From a Christian point of view, school resources are also fallen and should be critiqued in the light of the Scriptures. Revisionism for selfish interest is therefore unchristian. For a Christian teacher, truth is absolute and he is Jesus Christ. Fear of the Lord is the beginning of wisdom
From a Christian worldview perspective, the subjectivity that informs scholarship is, at its deepest level, religious in nature. That is, the paradigms and worldviews that mould theoretical thought have not merely evolved to maturity under historical, social, and cultural influences. Paradigms and worldviews are the product of that fundamental and directing power of the religious impulse which lies at the very heart of humankind as Apostle Paul asserts in his sermon in Athens recorded in Acts 17. Religion is not merely one more element of human subjectivity standing alongside all the others; it is what shapes and moves them all.
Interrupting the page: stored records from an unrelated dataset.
-- ==== Sys2Proof/Machine/Sby.lean ====
section
/-! DEFINITION. The side-band port: frames, heartbeats, requests and APP frames, but for the register accesses (R683 to R706, R710). -/
namespace Sys2Proof.Machine

/-! ### Frames (R684 to R686) -/

/-- The address of a node. -/
def sbMac (n : Nat) : List Byte := [0x02, 0x4B, 0x4C, 0x53, 0x42, BitVec.ofNat 8 n]

/-- A frame's 60 bytes before the FCS. [log 205 DESIGN CHOICE] -/
def Chip.sbBytes (s : Chip) (dest type seq op status : Nat) (data : List Byte) : List Byte :=
  sbMac dest ++ sbMac s.isl.node ++ bytesBE 2 0x88B6 ++ [1, BitVec.ofNat 8 type] ++ bytesBE 2 seq ++ [BitVec.ofNat 8 op, BitVec.ofNat 8 status]
    ++ (data ++ List.replicate 40 0).take 40

/-- A frame that leaves, with its FCS (R685). -/
def Chip.sbEmit (s : Chip) (dest : Nat) (bytes : List Byte) : Chip := (s.emit (.sideBand dest (bytes ++ ethFcs bytes false))).bump Reg.SBY_TX_FRAMES

/-- A frame that waits for the bus. -/
def Chip.sbQueue (s : Chip) (x : SbFrame) : Chip := s.updIsl fun i => { i with queue := i.queue ++ [x] }

/-- An APP frame has left or was dropped (R710). -/
def Chip.appDone (s : Chip) (status : Nat) : Chip :=
  ((s.setFlag Reg.SBY_APP_CTRL 6 false).setField Reg.SBY_APP_CTRL 8 7 status).raise Reg.SBY_EVENT 4

/-- The frame at the front leaves. -/
def Chip.sendFront (s : Chip) : Chip :=
  match s.isl.queue with
  | [] => s
  | x :: rest =>
    let s1 := (s.updIsl fun i => { i with queue := rest }).sbEmit x.dest x.bytes
    if x.app then s1.appDone 0 else s1

/-- The frame at the front is dropped at its attempt limit (R684). -/
def Chip.dropFront (s : Chip) : Chip :=
  match s.isl.queue with
  | [] => s
  | x :: rest =>
    let s1 := ((s.updIsl fun i => { i with queue := rest }).bump Reg.SBY_TX_ABANDONED).raise Reg.SBY_EVENT 1
    if x.app then s1.appDone 1 else s1

/-! ### Heartbeats (R687 to R691) -/

/-- The period of heartbeats, 200 µs, and a microsecond, in ticks. -/
def beatPeriod : Nat := 124416
def microTicks : Nat := 622

/-- Whole microseconds from an instant to now. -/
def Chip.lateBy (s : Chip) (instant : Nat) : Nat := (s.isl.clock - instant) * 1000 / 622080

/-- The refresh that a heartbeat would carry: heartbeats are enabled and the core's last refresh is at most 200 µs old (R687, R688). -/
def Chip.beatReady (s : Chip) : Option (W64 × W64) :=
  match s.isl.refresh with
  | some (h, w, t) => if s.flag Reg.SBY_HB_CFG 5 && s.mateOn && s.isl.clock ≤ t + beatPeriod then some (h, w) else none
  | none => none

/-- A heartbeat starts, so many µs late. -/
def Chip.beatStart (s : Chip) (instant : Nat) : Chip :=
  match s.beatReady with
  | none => s
  | some (h, w) =>
    let late := s.lateBy instant
    let mate := s.get Reg.SBY_HB_CFG 4 0
    let data := bytesBE 2 h.toNat ++ wordBytes w ++ [BitVec.ofNat 8 late]
    ((s.sbEmit mate (s.sbBytes mate 0 0 0 0 data)).bump Reg.SBY_HB_SENT).setField Reg.SBY_HB_STATUS 7 0 late

/-- The heartbeat that waits is abandoned (R690). -/
def Chip.beatAbandon (s : Chip) : Chip :=
  ((s.updIsl fun i => { i with waiting := none }).bump Reg.SBY_HB_ABANDONED).raise Reg.SBY_EVENT 0

/-- A heartbeat of an instant starts, or is abandoned if that would be more than 88 µs late (R690). -/
def Chip.beatTry (s : Chip) (instant : Nat) : Chip :=
  if islTicks 88000 < s.isl.clock - instant then s.beatAbandon else (s.updIsl fun i => { i with waiting := none }).beatStart instant

/-- SB_HEARTBEAT_SEND: the scheduled instant has come: the heartbeat starts, or waits while the bus is busy (R687 to R690). One that still waits from
before is abandoned. -/
def sbHeartbeatSend (busy : Bool) (s : Chip) : Chip :=
  if s.isl.inReset || !s.islReached s.isl.nextBeat then s
  else
    let instant := s.isl.nextBeat + (s.isl.clock - s.isl.nextBeat) / beatPeriod * beatPeriod
    let s1 := if s.isl.waiting.isSome then s.beatAbandon else s
    let s2 := s1.updIsl fun i => { i with nextBeat := instant + beatPeriod }
    if s2.beatReady.isNone then s2
    else if busy then s2.updIsl fun i => { i with waiting := some instant }
    else s2.beatTry instant

/-- SB_HEARTBEAT_ABANDON: the heartbeat that waits collides, or would start more than 88 µs late (R690). -/
def sbHeartbeatAbandon (collided : Bool) (s : Chip) : Chip :=
  match s.isl.waiting with
  | none => s
  | some t =>
    if collided then (s.bump Reg.SBY_COLLISIONS).beatAbandon
    else if islTicks 88000 < s.isl.clock - t then s.beatAbandon
    else s

/-- The distance of a schedule from a target instant, in (−100 µs, 100 µs]. -/
def beatOffset (next target : Nat) : Int :=
  let d : Int := ((target : Int) - next) % (beatPeriod : Int)
  if (beatPeriod / 2 : Nat) < d then d - beatPeriod else d

/-- SCHEDULE_ADJUST: the follower moves its schedule by at most 1 µs toward 100 µs after the leader's instant (R689). [log 212 DESIGN CHOICE] -/
def Chip.followLeader (s : Chip) (leader : Nat) : Chip :=
  let d := beatOffset s.isl.nextBeat (leader + beatPeriod / 2)
  let move := max (-(microTicks : Int)) (min (microTicks : Int) d)
  s.updIsl fun i => { i with nextBeat := ((i.nextBeat : Int) + move).toNat, leaderAt := some leader, offTarget := d - move }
Christian worldview perspective also rejects the relativism that can rise from paying inordinate attention to the subjective elements in human knowledge and knowing. We believe that there is a given order of creation that can be known, and that we are called in our scholarly work to give a faithful account of what we can perceive of that order. Though our knowing never occurs in a vacuum, and though our knowledge is always partial and imperfect (epistemic humility), genuine insight into the order of what has been can be achieved when perceived from a biblically faithful worldview perspective (Edlin, 2009 pp. 4, 5).